Marjory Warren was in at 18th place in the charts and one of the highest placed doctors. The HSJ credited her with “highlighting the needs of older people”, “beginning to improve services for them” and “inventing the speciality of geriatric medicine”. Though the BGS wasn’t mentioned specifically, it was good to see one our founders in the spotlight. And of course, Warren and other pioneers such as Amulree and Exton-Smith were able to use the newness of the NHS and the responsiveness of the Atlee government to new ideas, to push at an open door for investment in geriatric units.
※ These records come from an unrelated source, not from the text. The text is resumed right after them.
-- ==== Sys2Proof/Machine/State.lean ====
section
/-! DEFINITION. The state of the SCE, of its ports and of the other two agents (10_state.md R20 to R44, 60_exceptions.md
R135, R138), and the state after reset (R41). -/

namespace Sys2Proof.Machine

/-- FSM, the sequencing register (R24), one constructor a code. -/
inductive Fsm where
  | idle
  | flush
  | tx
  | resp
  | accum
  | decode
  | reserved6
  | reserved7
deriving DecidableEq, Repr

/-- Why the SCE stops: the values of the sticky FAULT register other than none (R38). Not a hardware feature and no response:
"It marks a run the model gives no meaning". -/
inductive Fault where
  /-- LINK_CONTRACT, raised by a Read of REG_READ or CAPTURE whose chunk is longer than asked for (R87). Safe: the run
  stops. -/
  | linkContract
  /-- UNREACHABLE_FSM, raised by a step that finds FSM at 6 or 7 (R38), or would read unwritten state (R42), or finds the
  working registers in a combination that no rule leads to (log 13). Safe: the run stops. -/
  | unreachableFsm
deriving DecidableEq, Repr

/-- Why the SCE takes no step for what the host offers. -/
inductive Refusal where
  /-- An instruction that has no meaning yet, raised by an arm of exec. Safe. -/
  | notModelled (mnemonic : String)
  /-- A request record with op 5, 6 or 7: `host_req` does not accept it (R78, U18). Raised by the host's turn of a step.
  Safe. -/
  | reservedOp (op : BitVec 3)
  /-- A line written as a command frame that is no frame of R75. Raised by the host's turn of a step. Safe. -/
  | malformedFrame (e : DecodeError)
deriving DecidableEq, Repr

/-- The status of a response (R135). -/
inductive Status where
  | ok
  | connectionError
  | invalidArgument
  | incompleteFrame
  | ioError
  | responseTimeout
  | invalidState
  | aborted
deriving DecidableEq, Repr

/-- PixelRGB888 (R16, R71). -/
structure Pixel where
  r : Byte
  g : Byte
  b : Byte
deriving DecidableEq, Repr

/-- DecodedImage (R16, R49): `pixels` lists the grid row-major, top row first, so the pixel of row `y` and column `x` is
`pixels[y * width + x]`. -/
structure Image where
  width : Nat
  height : Nat
  pixels : List Pixel
deriving DecidableEq, Repr

/-- One response record (R138): fields are absent unless the status carries them. -/
structure Response where
  status : Status
  value : Option Byte := none
  image : Option Image := none
  received : Option Word := none
  expected : Option Word := none
deriving DecidableEq, Repr

/-- The link's answer to Open (R84). -/
inductive OpenAnswer where
  | ok
  | unavailable
deriving DecidableEq, Repr

/-- The link's answer to Flush or Write (R85, R86). -/
inductive LineAnswer where
  | ok
  | disconnected
deriving DecidableEq, Repr

/-- The link's answer to a Read (R87). -/
inductive ReadAnswer where
  | chunk (bytes : List Byte)
  | disconnected
deriving DecidableEq, Repr

/-- One event of the link history HIST (R40). -/
inductive LinkEvent where
  | opening (baud timeout : Word) (answer : OpenAnswer)
  | closing
  | flush (answer : LineAnswer)
  | write (bytes : List Byte) (answer : LineAnswer)
  | read (n : Nat) (answer : ReadAnswer)
deriving DecidableEq, Repr

/-- What the asynchronous inputs carry from one step boundary to the next: nothing, a pulse on the `teardown` port (R93,
R145) or a reset (R151). Log 9, log 10. -/
inductive Signal where
  | quiet
  /-- The pulse is there at the boundary, with no step under way. -/
  | teardown
  /-- The pulse arrives while the coming step is under way, and takes effect at the boundary after it. -/
  | teardownInStep
  | reset
deriving DecidableEq, Repr

/-- Whether a pseudo-operation waits for the response of its REG_READ or of its REG_WRITE (R127, R128, R129). -/
inductive HelperPhase where
  | awaitRead
  | awaitWrite
deriving DecidableEq, Repr

/-- The pseudo-operation the host is performing (R81): the model's own record of the host's place in its pseudocode. -/
structure Helper where
  op : HelperOp
  reg : Word
  bit : Word
  phase : HelperPhase
deriving DecidableEq, Repr

/-- The result of a pseudo-operation: its status, and for GET_BIT with OK the bit (R127 to R129). -/
structure HelperResult where
  status : Status
  bit : Option Byte := none
deriving DecidableEq, Repr

/-- BUF, the frame buffer (R33, R46): the written bytes by offset, offsets strictly rising; a byte not listed is
unwritten. -/
abbrev Memory := List Host.Cell

/-- The canonical form of BUF. An unlisted offset reads as unwritten, which no entry can hold. -/
abbrev Memory.wf (m : Memory) : Prop := m.Pairwise fun x y => x.1 < y.1

/-- The whole state. The first twelve fields are the SCE's (R20); the others are its ports and the other two agents
(R19, R21, R22), the model's own. -/
@[ext]
structure State where
  /-- SESS (R27): true is OPEN. -/
  sess : Bool
  /-- FSM (R24). -/
  fsm : Fsm
  /-- WIDTH (R28); `none` is unwritten. -/
  width : Option Word
  /-- HEIGHT (R28); `none` is unwritten. -/
  height : Option Word
  /-- BAUD (R30); `none` is unwritten. -/
  baud : Option Word
  /-- T_READ in milliseconds (R31); `none` is unwritten. -/
  tRead : Option Word
  /-- LEN (R32). -/
  len : Word
  /-- BUF (R33). -/
  buf : Memory
  /-- CUR (R34): the operation being performed, with its operands. -/
  cur : Option Instr
  /-- TXF (R35): the command frame being written. -/
  txf : Option (List Byte)
  /-- FAULT (R38). -/
  fault : Option Fault
  /-- HIST (R40). -/
  hist : List LinkEvent
  /-- The parameters of R7, which no step changes (log 3). -/
  params : Params
  /-- The lines the host has still to offer, the next one first (R21, R80; log 4). -/
  hostReq : List HostLine
  /-- The asynchronous inputs at the coming steps; past the end they are quiet (R93, R151; log 9). -/
  signals : List Signal
  /-- The link agent's coming answers (R22; log 1). -/
  link : List LinkAnswer
  /-- How many free link answers have been drawn (log 2). -/
  freeCount : Nat
  /-- The responses sent on `host_rsp`, images included (R21, R138; log 7). -/
  rsp : List Response
  /-- The pseudo-operation the host is performing (R81; log 7). -/
  helper : Option Helper
  /-- The results of the finished pseudo-operations (R127 to R129; log 7). -/
  results : List HelperResult
  /-- The pixels the PC returned for samples given to it alone (R117; log 6). -/
  pixOut : List Pixel
deriving DecidableEq, Repr

/-- The machine right after reset (R41), its ports idle. -/
def State.reset : State where
  sess := false
  fsm := .idle
  width := none
  height := none
  baud := none
  tRead := none
  len := 0
  buf := []
  cur := none
  txf := none
  fault := none
  hist := []
  params := Params.default
  hostReq := []
  signals := []
  link := []
  freeCount := 0
  rsp := []
  helper := none
  results := []
  pixOut := []

/-- What a step answers. -/
abbrev Answer := Host.Outcome State Fault Refusal

end Sys2Proof.Machine
end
It did no harm to the cause that the “knock on” benefits for bed occupancy and length of stay from properly assessing the older long term sick were so impressive. [For more detail see Barton and Mulley PGME 2003; 79: 229-234]. One can only wonder what Dr Warren would think about the care of older people in 2008. After all, it was the same Health Service Journal in which 1,000 health service managers, when surveyed as part of the 60th anniversary celebrations, felt that older people were still the group most neglected in the new NHS. I am sure she would be pleased to discover a growing number of people surviving into independent and healthy old age; that there is a growing academic evidence to underpin our work; that we are now the most numerous physician’s speciality; that we have a presence in every general hospital; and that the membership of our Society now stands at over 2,500. Also, she might be gratified that there have been a succession of government guidelines, service frameworks and strategies to highlight the care of older patients.
The G...Word
I was on call all weekend for both general and geriatric medicine. I went to casualty to see a well spoken, “old school” 93 year old woman who had collapsed at a tea party in a Berkshire Stately Home (not her first fall and with a range of other medical problems). When I told her she needed admission, she told me, "as long as I am not going on one of those geriatric wards. They did that to me before and it was terrible. They even put me next to old people and one had dementia" On checking her records she had in fact been on a medical ward (an easy mistake as most patients on medical wards are older people, these days).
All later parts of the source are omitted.